Records provided |

/-- A DEVICE reset (18 R678). In BOOT it acts as START; in NIGHT it has no effect (18 R677). -/
def deviceReset (s : State) (cause : Nat) : State :=
  if s.lan.power == .night then s.lanM fun l => { l with resetDue := none }
  else if s.lan.power == .boot then (noteReset s cause).lanM fun l => { l with staging := [], imageOffset := 0, phase := .none }
  else
    let s := (loseCommands s).hifM resetHif
    let s := wakeMemory (resetRest (resetTiers (resetOrrery s)))
    setPower (noteReset (s.lanM resetLan) cause) .active

/-! ## The CONTEXT reset (18 R680) -/

/-- A member becomes OPEN at once: a step in progress loses it, and its pending input joins the thread. Where its step has sealed, its symbols and entries are
committed first (08 Table 8-14; log 72). -/
def leaveNow (s : State) (c h : Nat) (l : Locket) : State :=
  match stepOf s l with
  | some st =>
      let s := match st.rows.find? (fun r => r.handle == h) with
        | some row => if st.sealedAt.isSome then commitMember st s row else s
        | none => s
      let s := leaveMember (s.stepM c fun st => { st with removed := st.removed ++ [l.member] }) c h
      s.locketM h fun l => { l with thread := l.thread ++ l.pending, pending := [] }
  | none => leaveMember s c h

/-- One locket of the tenant: a CANCEL without BARGE, and BOUND becomes OPEN (08 Table 8-14). -/
def contextLocket (s : State) (h : Nat) : State :=
  match s.lockets.get? h with
  | none => s
  | some l =>
    let s := if l.stm.generating then (cancelOn s h false).1 else s
    match (if l.state == .bound then s.lockets.get? h else none) with
    | some l => leaveNow s l.context h l
    | none => s

/-- A CONTEXT reset of one tenant (18 R680, Table 18-8; 08 Table 8-14; 12 R476). -/
def contextReset (s : State) (t : Nat) : State :=
  let s := ((s.lockets.filter (fun e => e.2.tenant == t)).map (·.1)).foldl contextLocket s
  let s := ((liveCmds s).filter (fun c => c.tenant == t)).foldl (endCmd stCancelled) s
  let s := abandonMoves s stCancelled (fun l => l.tenant == t)
  rependAll s (fun k => k.tenant == t)

end Sys2Proof.Machine
end

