-- ==== Sys2Proof/Certificates/Slice0/Obligations.lean ====
section
/-!
DEFINITION. Sys2Proof/Certificates/Slice0/Obligations.lean: the statements for the provers. Each docstring names the rules of spec/ that its statement
follows, or the log entry where it states a choice of the model.
-/

open Sys2Proof Sys2Proof.Machine

/-- The block model's step (log 1): the command at the front of the queue runs on the state with the queue's rest, whatever the command and the state. -/
def Obligations.StepRunsTheFrontCommand : Prop :=
  ∀ c s rest, step { (s : State) with pending := c :: rest } = exec c { (s : State) with pending := rest }

/-- The model's choice of log 1: with no command waiting, a step is one tick of the timebase; it counts while REFCLK runs and the always-on rails are up
(00 R15, R16), counts a waiting tile's wait (03 R95) and notes since when the block rests (18 R681), and changes nothing else. -/
def Obligations.EmptyQueueTicks : Prop :=
  (∀ s, s.pending = [] → ∃ t, step s = .next t ∧ confined [.now, .ory, .lan] s t) ∧
  (∀ s, s.pending = [] → s.lan.alwaysOn = true → s.lan.refclk = true → ∃ t, step s = .next t ∧ t.now = (s.now + 1) % 2 ^ 64 ∧
    t.ory.wait = (if s.ory.hold then (s.ory.wait + 1) % 2 ^ 64 else s.ory.wait)) ∧
  (∀ s, s.pending = [] → (s.lan.alwaysOn = false ∨ s.lan.refclk = false) → step s = .next s)

/-- No command changes the queue: a step that runs one leaves the rest of the queue, and one that ticks leaves it empty. -/
def Obligations.OnlyTheFrontLeavesTheQueue : Prop :=
  (∀ c s t, exec c s = .next t → t.pending = s.pending) ∧ (∀ s t, step s = .next t → t.pending = s.pending.tail)

/-- Every command that some sender can form answers a next state in every state; one that no sender can form stops the block as illFormed. -/
def Obligations.WellFormedCommandsRun : Prop :=
  (∀ c s, Sys2Proof.wellFormed c = true → ∃ t, exec c s = .next t) ∧ (∀ c s, Sys2Proof.wellFormed c = false → exec c s = .fault .illFormed)

/-- The frame of every command: the parts of the block outside its list are unchanged, and where neither memory is in the list every byte of both reads as before. -/
def Obligations.CommandsKeepTheirFrame : Prop :=
  ∀ c s t, exec c s = .next t → confined (touched c) s t ∧ (Part.t1 ∉ touched c → ∀ a, t.t1.read a = s.t1.read a) ∧
    (Part.hostMem ∉ touched c → ∀ a, t.hostMem.read a = s.hostMem.read a)

/-- Reset is sound (canonical memories, the counts of 00 Table 0-1, a 64-bit timebase). -/
def Obligations.ResetIsSound : Prop :=
  sound State.reset = true
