-- ==== Sys2Proof/Laws/Frames/Entries.lean ====
section
/-!
SUPPORT. Sys2Proof/Laws/Frames/Entries.lean: what each operation of Machine/Entries.lean can change at most.
-/
namespace Sys2Proof.Machine

theorem entryWrite_steady (s : State) (i : Nat) (j : Nat) (v : Nat) : Steady [.traffic, .integ, .ckpt, .std, .lan] s (entryWrite s i j v) := by
  unfold entryWrite
  try dsimp only
  repeat' first
    | with_reducible apply Steady.refl
    | (with_reducible apply Steady.chain ?_ (State.lanM_steady _ _) ?sub; (case sub => decide))
    | (with_reducible apply Steady.chain ?_ (State.stdM_steady _ _) ?sub; (case sub => decide))
    | (with_reducible apply Steady.chain ?_ (State.ckptM_steady _ _) ?sub; (case sub => decide))
    | (with_reducible apply Steady.chain ?_ (State.trafM_steady _ _) ?sub; (case sub => decide))
    | (with_reducible apply Steady.chain ?_ (refill_steady _) ?sub; (case sub => decide))
    | (with_reducible apply Steady.chain ?_ (State.tenantM_steady _ _ _) ?sub; (case sub => decide))
    | (with_reducible apply Steady.chain ?_ (State.integM_steady _ _) ?sub; (case sub => decide))
    | with_reducible apply Steady.ite
    | split

theorem reply_steady (s : State) (r : Req) (act : Nat) (pdu : List Byte) : Steady [.lan] s (reply s r act pdu) := by
  unfold reply
  try dsimp only
  repeat' first
    | with_reducible apply Steady.refl
    | (with_reducible apply Steady.chain ?_ (State.lanM_steady _ _) ?sub; (case sub => decide))
    | with_reducible apply Steady.ite
    | split

theorem respond_steady (s : State) (r : Req) (result : Nat) : Steady [.lan] s (respond s r result) := by
  unfold respond
  try dsimp only
  repeat' first
    | with_reducible apply Steady.refl
    | (with_reducible apply Steady.chain ?_ (reply_steady _ _ _ _) ?sub; (case sub => decide))
    | (intro _; try dsimp only)
    | with_reducible apply Steady.orElse (fun _ _ => ?_)

theorem enqueueReq_steady (s : State) (r : Req) : Steady [.lan] s (enqueueReq s r) := by
  unfold enqueueReq
  try dsimp only
  repeat' first
    | with_reducible apply Steady.refl
    | (with_reducible apply Steady.chain ?_ (respond_steady _ _ _) ?sub; (case sub => decide))
    | (with_reducible apply Steady.chain ?_ (State.lanM_steady _ _) ?sub; (case sub => decide))
    | with_reducible apply Steady.ite

theorem mboxGo_steady (s : State) : Steady [.lan] s (mboxGo s) := by
  unfold mboxGo
  try dsimp only
  repeat' first
    | with_reducible apply Steady.refl
    | (with_reducible apply Steady.chain ?_ (enqueueReq_steady _ _) ?sub; (case sub => decide))
    | (with_reducible apply Steady.chain ?_ (State.lanM_steady _ _) ?sub; (case sub => decide))
    | with_reducible apply Steady.ite

end Sys2Proof.Machine
end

Exercise brief |
In this exercise, repeat the entries above verbatim.

Solution for this problem |
/-- A DEVICE reset (18 R678). In BOOT it acts as START; in NIGHT it has no effect (18 R677). -/
def deviceReset (s : State) (cause : Nat) : State :=
  if s.lan.power == .night then s.lanM fun l => { l with resetDue := none }
  else if s.lan.power == .boot then (noteReset s cause).lanM fun l => { l with staging := [], imageOffset := 0, phase := .none }
  else
    let s := (loseCommands s).hifM resetHif
    let s := wakeMemory (resetRest (resetTiers (resetOrrery s)))
    setPower (noteReset (s.lanM resetLan) cause) .active

/-! ## The CONTEXT reset (18 R680) -/

/-- A member becomes OPEN at once: a step in progress loses it, and its pending input joins the thread. Where its step has sealed, its symbols and entries are
committed first (08 Table 8-14; log 72). -/
def leaveNow (s : State) (c h : Nat) (l : Locket) : State :=
  match stepOf s l with
  | some st =>
      let s := match st.rows.find? (fun r => r.handle == h) with
        | some row => if st.sealedAt.isSome then commitMember st s row else s
        | none => s
      let s := leaveMember (s.stepM c fun st => { st with removed := st.removed ++ [l.member] }) c h
      s.locketM h fun l => { l with thread := l.thread ++ l.pending, pending := [] }
  | none => leaveMember s c h

/-- One locket of the tenant: a CANCEL without BARGE, and BOUND becomes OPEN (08 Table 8-14). -/
def contextLocket (s : State) (h : Nat) : State :=
  match s.lockets.get? h with
  | none => s
  | some l =>
    let s := if l.stm.generating then (cancelOn s h false).1 else s
    match (if l.state == .bound then s.lockets.get? h else none) with
    | some l => leaveNow s l.context h l
    | none => s

/-- A CONTEXT reset of one tenant (18 R680, Table 18-8; 08 Table 8-14; 12 R476). -/
def contextReset (s : State) (t : Nat) : State :=
  let s := ((s.lockets.filter (fun e => e.2.tenant == t)).map (·.1)).foldl contextLocket s
  let s := ((liveCmds s).filter (fun c => c.tenant == t)).foldl (endCmd stCancelled) s
  let s := abandonMoves s stCancelled (fun l => l.tenant == t)
  rependAll s (fun k => k.tenant == t)

end Sys2Proof.Machine
end

-- ==== Sys2Proof/Certificates/Slice0/Obligations.lean ====
section
/-!
DEFINITION. Sys2Proof/Certificates/Slice0/Obligations.lean: the statements for the provers. Each docstring names the rules of spec/ that its statement
follows, or the log entry where it states a choice of the model.
-/

open Sys2Proof Sys2Proof.Machine

/-- The block model's step (log 1): the command at the front of the queue runs on the state with the queue's rest, whatever the command and the state. -/
def Obligations.StepRunsTheFrontCommand : Prop :=
  ∀ c s rest, step { (s : State) with pending := c :: rest } = exec c { (s : State) with pending := rest }

/-- The model's choice of log 1: with no command waiting, a step is one tick of the timebase; it counts while REFCLK runs and the always-on rails are up
(00 R15, R16), counts a waiting tile's wait (03 R95) and notes since when the block rests (18 R681), and changes nothing else. -/
def Obligations.EmptyQueueTicks : Prop :=
  (∀ s, s.pending = [] → ∃ t, step s = .next t ∧ confined [.now, .ory, .lan] s t) ∧
  (∀ s, s.pending = [] → s.lan.alwaysOn = true → s.lan.refclk = true → ∃ t, step s = .next t ∧ t.now = (s.now + 1) % 2 ^ 64 ∧
    t.ory.wait = (if s.ory.hold then (s.ory.wait + 1) % 2 ^ 64 else s.ory.wait)) ∧
  (∀ s, s.pending = [] → (s.lan.alwaysOn = false ∨ s.lan.refclk = false) → step s = .next s)

/-- No command changes the queue: a step that runs one leaves the rest of the queue, and one that ticks leaves it empty. -/
def Obligations.OnlyTheFrontLeavesTheQueue : Prop :=
  (∀ c s t, exec c s = .next t → t.pending = s.pending) ∧ (∀ s t, step s = .next t → t.pending = s.pending.tail)

/-- Every command that some sender can form answers a next state in every state; one that no sender can form stops the block as illFormed. -/
def Obligations.WellFormedCommandsRun : Prop :=
  (∀ c s, Sys2Proof.wellFormed c = true → ∃ t, exec c s = .next t) ∧ (∀ c s, Sys2Proof.wellFormed c = false → exec c s = .fault .illFormed)

/-- The frame of every command: the parts of the block outside its list are unchanged, and where neither memory is in the list every byte of both reads as before. -/
def Obligations.CommandsKeepTheirFrame : Prop :=
  ∀ c s t, exec c s = .next t → confined (touched c) s t ∧ (Part.t1 ∉ touched c → ∀ a, t.t1.read a = s.t1.read a) ∧
    (Part.hostMem ∉ touched c → ∀ a, t.hostMem.read a = s.hostMem.read a)

/-- Reset is sound (canonical memories, the counts of 00 Table 0-1, a 64-bit timebase). -/
def Obligations.ResetIsSound : Prop :=
  sound State.reset = true
-- ==== Sys2Proof/Laws/Frames/Entries.lean ====
section
/-!
SUPPORT. Sys2Proof/Laws/Frames/Entries.lean: what each operation of Machine/Entries.lean can change at most.
-/
namespace Sys2Proof.Machine

theorem entryWrite_steady (s : State) (i : Nat) (j : Nat) (v : Nat) : Steady [.traffic, .integ, .ckpt, .std, .lan] s (entryWrite s i j v) := by
  unfold entryWrite
  try dsimp only
  repeat' first
    | with_reducible apply Steady.refl
    | (with_reducible apply Steady.chain ?_ (State.lanM_steady _ _) ?sub; (case sub => decide))
    | (with_reducible apply Steady.chain ?_ (State.stdM_steady _ _) ?sub; (case sub => decide))
    | (with_reducible apply Steady.chain ?_ (State.ckptM_steady _ _) ?sub; (case sub => decide))
    | (with_reducible apply Steady.chain ?_ (State.trafM_steady _ _) ?sub; (case sub => decide))
    | (with_reducible apply Steady.chain ?_ (refill_steady _) ?sub; (case sub => decide))
    | (with_reducible apply Steady.chain ?_ (State.tenantM_steady _ _ _) ?sub; (case sub => decide))
    | (with_reducible apply Steady.chain ?_ (State.integM_steady _ _) ?sub; (case sub => decide))
    | with_reducible apply Steady.ite
    | split

theorem reply_steady (s : State) (r : Req) (act : Nat) (pdu : List Byte) : Steady [.lan] s (reply s r act pdu) := by
  unfold reply
  try dsimp only
  repeat' first
    | with_reducible apply Steady.refl
    | (with_reducible apply Steady.chain ?_ (State.lanM_steady _ _) ?sub; (case sub => decide))
    | with_reducible apply Steady.ite
    | split

theorem respond_steady (s : State) (r : Req) (result : Nat) : Steady [.lan] s (respond s r result) := by
  unfold respond
  try dsimp only
  repeat' first
    | with_reducible apply Steady.refl
    | (with_reducible apply Steady.chain ?_ (reply_steady _ _ _ _) ?sub; (case sub => decide))
    | (intro _; try dsimp only)
    | with_reducible apply Steady.orElse (fun _ _ => ?_)

theorem enqueueReq_steady (s : State) (r : Req) : Steady [.lan] s (enqueueReq s r) := by
  unfold enqueueReq
  try dsimp only
  repeat' first
    | with_reducible apply Steady.refl
    | (with_reducible apply Steady.chain ?_ (respond_steady _ _ _) ?sub; (case sub => decide))
    | (with_reducible apply Steady.chain ?_ (State.lanM_steady _ _) ?sub; (case sub => decide))
    | with_reducible apply Steady.ite

theorem mboxGo_steady (s : State) : Steady [.lan] s (mboxGo s) := by
  unfold mboxGo
  try dsimp only
  repeat' first
    | with_reducible apply Steady.refl
    | (with_reducible apply Steady.chain ?_ (enqueueReq_steady _ _) ?sub; (case sub => decide))
    | (with_reducible apply Steady.chain ?_ (State.lanM_steady _ _) ?sub; (case sub => decide))
    | with_reducible apply Steady.ite

end Sys2Proof.Machine
end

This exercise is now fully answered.